The absence of Rashford over the coming months could be the biggest problem for Solskjaer to overcome. In planning meetings, the United boss had made his feelings over short term fixes clear—he wasn't interested in signing someone like Mario Mandzukic or Fernando Llorente. He wanted a longer vision. But that was before news broke that Rashford will miss the next three months with a back fracture.

Now United need to react. They have been brainstorming ideas since Thursday, sources said.

Edinson Cavani of Paris Saint-Germain is an option, while other avenues being explored are players on the fringes at major clubs—think Krzysztof Piatek at AC Milan, Luka Jovic at Real Madrid or Paco Alcacer at Borussia Dortmund. 

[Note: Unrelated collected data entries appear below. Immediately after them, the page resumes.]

-- ==== Sys2Proof/Machine/Lines.lean ====
section
/-! DEFINITION. Machine/Lines.lean: the product lines of a record: volume and amount (R68, R70), allowance (R73, R75),
free money and reservation (R74), volume limit (R72), and the limit evaluation with its actions (R79 to R81). -/

namespace Sys2Proof.Machine

open Sys2Proof

/-! ### Volume and amount -/

/-- The sum of the members' volumes, before its cap (R68). -/
def memberSum (l : List Member) : Nat := (l.map Member.volume).sum

/-- A line's volume and amount formed again from its members (R68, R70). -/
def Line.reform (l : Line) : Line :=
  { l with
    volume := min (memberSum l.members) Config.maxReported
    amount := amountOf (min (memberSum l.members) Config.maxReported) (l.price.getD 0) }

/-- The forming of a line saturates: its volume or its amount is beyond 9,999,999 (R68, R70). -/
def Line.saturates (l : Line) : Bool :=
  Config.maxReported < memberSum l.members
    || Config.maxReported < rawAmount (min (memberSum l.members) Config.maxReported) (l.price.getD 0)

def setMember (p : Point) (v : Nat) (l : List Member) : List Member :=
  l.map fun m => if m.point = p then { m with volume := v } else m

def Line.hasMember (l : Line) (p : Point) : Bool := l.members.any fun m => m.point == p

/-- A record whose member `p` of line `r` has volume `v` now. A point that is no member changes nothing (R74). -/
def AuthRecord.withVolume (a : AuthRecord) (r : Product) (p : Point) (v : Nat) : AuthRecord :=
  if (a.lines.get r).hasMember p then
    let l := { a.lines.get r with members := setMember p v (a.lines.get r).members }
    { a with lines := a.lines.set r l.reform, flags := { a.flags with sat := a.flags.sat || l.saturates } }
  else a

/-! ### Money -/

/-- What an opened secondary line counts against the hold: its reservation while OPEN, its charge once FINAL (R69). -/
def Line.charge (l : Line) : Nat :=
  match l.state with
  | .unopened => 0
  | .opened | .final => l.reservation

/-- The primary allowance: H less the reservations of OPEN and the charges of FINAL secondary lines (R73, R75). -/
def AuthRecord.primaryAllowance (a : AuthRecord) : Nat :=
  a.hold.getD 0 - (a.lines.rfr.charge + a.lines.defl.charge)

/-- The free money a secondary line may reserve from; it may be negative (R74). -/
def AuthRecord.freeMoney (a : AuthRecord) (r : Product) : Int :=
  (a.hold.getD 0 : Int) - (a.lines.dsl.amount : Int)
    - ((match r with
        | .rfr => a.lines.defl.charge
        | .defl => a.lines.rfr.charge
        | .dsl => a.lines.rfr.charge + a.lines.defl.charge : Nat) : Int)

/-- The cap of a secondary line's product (R74). -/
def Snapshot.cap (x : Snapshot) (r : Product) : Nat :=
  match r with
  | .defl => x.defCap
  | .rfr => x.rfrCap
  | .dsl => 0

/-- The reservation of a secondary line that opens now (R74). -/
def AuthRecord.reservationFor (a : AuthRecord) (r : Product) : Nat :=
  min (a.snapshot.cap r) (a.freeMoney r).toNat

/-- The bound a DSL line takes from an optional volume. -/
def capBy (o : Option Nat) (v : Nat) : Nat :=
  match o with
  | some c => min c v
  | none => v

/-- The volume limit L of a line with an allowance (R72). -/
def volumeLimit (site : SiteConfig) (a : AuthRecord) (r : Product) (allowance price : Nat) : Nat :=
  let base := min (volForMoney allowance price) site.deliveryMax
  if r = .dsl then capBy a.onlineLimit (capBy a.snapshot.capRemaining base) else base

/-- The DSL line of a record with its allowance and L computed again (R75). -/
def AuthRecord.recomputePrimary (site : SiteConfig) (a : AuthRecord) : AuthRecord :=
  { a with
    lines :=
      { a.lines with
        dsl :=
          { a.lines.dsl with
            allowance := a.primaryAllowance
            limit := volumeLimit site a .dsl a.primaryAllowance (a.lines.dsl.price.getD 0) } } }

/-! ### Limit evaluation -/

/-- The remainder r of a line: L less the line volume, signed (R79). -/
def Line.remainder (l : Line) : Int := (l.limit : Int) - (l.volume : Int)

/-- The line a point's binding names, where its record is held. -/
def State.boundLine (s : State) (p : Point) : Option Line :=
  (s.point p).ctl.binding.bind fun b =>
    (s.slotOfSerial b.serial).bind fun k => (s.slot k).map fun a => a.lines.get b.line

/-- The remainder of the line a point is bound to. -/
def State.remainderOf (s : State) (p : Point) : Int :=
  match s.boundLine p with
  | some l => l.remainder
  | none => 0

/-- The close-ahead action at one member point (R79). -/
def closeAheadPoint (serial : Nat) (p : Point) (s : State) : State :=
  if (s.point p).ctl.binding.any fun b => b.serial == serial then closeFor p .limit s else s

/-- The slow-down action at one member point (R80). -/
def slowDownPoint (serial : Nat) (p : Point) (s : State) : State :=
  if (s.point p).ctl.binding.any fun b => b.serial == serial then
    match (s.point p).ctl.state with
    | .fast | .softStart => enterSlowDown p s
    | _ => s
  else s

def memberPoints (l : Line) : List Point := l.members.map Member.point

/-- A limit evaluation of a line of the record in a slot (R79, R80): only an OPEN line is evaluated. -/
def evaluateLine (k : Slot) (r : Product) (s : State) : State :=
  match s.slot k with
  | none => s
  | some a =>
    let l := a.lines.get r
    if l.state = .opened then
      if l.remainder ≤ (s.product r).closeAhead then
        (memberPoints l).foldl (fun t p => closeAheadPoint a.serial p t) s
      else if l.remainder ≤ (s.product r).slowDown then
        (memberPoints l).foldl (fun t p => slowDownPoint a.serial p t) s
      else s
    else s

/-- The primary allowance is recomputed where the DSL line is OPEN, and a limit evaluation of it follows (R75). -/
def recomputeAndEvaluate (k : Slot) (s : State) : State :=
  match s.slot k with
  | none => s
  | some a =>
    if a.lines.dsl.state = .opened then
      evaluateLine k .dsl (modSlot k (AuthRecord.recomputePrimary s.site) s)
    else s

end Sys2Proof.Machine
end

LONDON, ENGLAND - JANUARY 01: Ole Gunnar Solskjaer, Manager of Manchester United applauds the traveling fans after the Premier League match between Arsenal FC and Manchester United at Emirates Stadium on January 01, 2020 in London, United Kingdom. (Photo
Clive Mason/Getty Images

Fernandes and Jude Bellingham of Birmingham City remain key targets in this window and have been scouted extensively, but United have a strategy in place beyond that, too, and it is all part of the reason Solskjaer is to be given more time. He's been part of the conversations and long-term planning. 

"He's building his own team and has got to be allowed the time and space to do it," another United source told B/R. "The backing for him is in no doubt." 

The pursuit of Dortmund's England star Jadon Sancho is a big part of the conversation leading towards the summer. Another midfielder will come in, too, possibly Declan Rice of West Ham United or Sander Berge from Genk. 

Despite a return this season of 34 points from 23 games heading into the fixture with Burnley on Wednesday, United can still catch Chelsea and qualify for the Champions League. 

Despite being unable to string more than three successive wins together, they can still win a trophy. The Carabao Cup looks unlikely as they trail Man City 3-1 after the first leg, but they are set to face Watford or Tranmere (who play on Thursday before facing United on Sunday) in the FA Cup fourth round and are confident of a push for Wembley in the competition. They also remain the UEFA Europa League, with a tie against Club Brugge next up.

No one in football is unsackable, but even if United don't make the top four and don't win silverware, Ole is set to remain at the wheel.

The next two transfer windows are likely to define his reign as he is given every opportunity to become the man that turns the club around.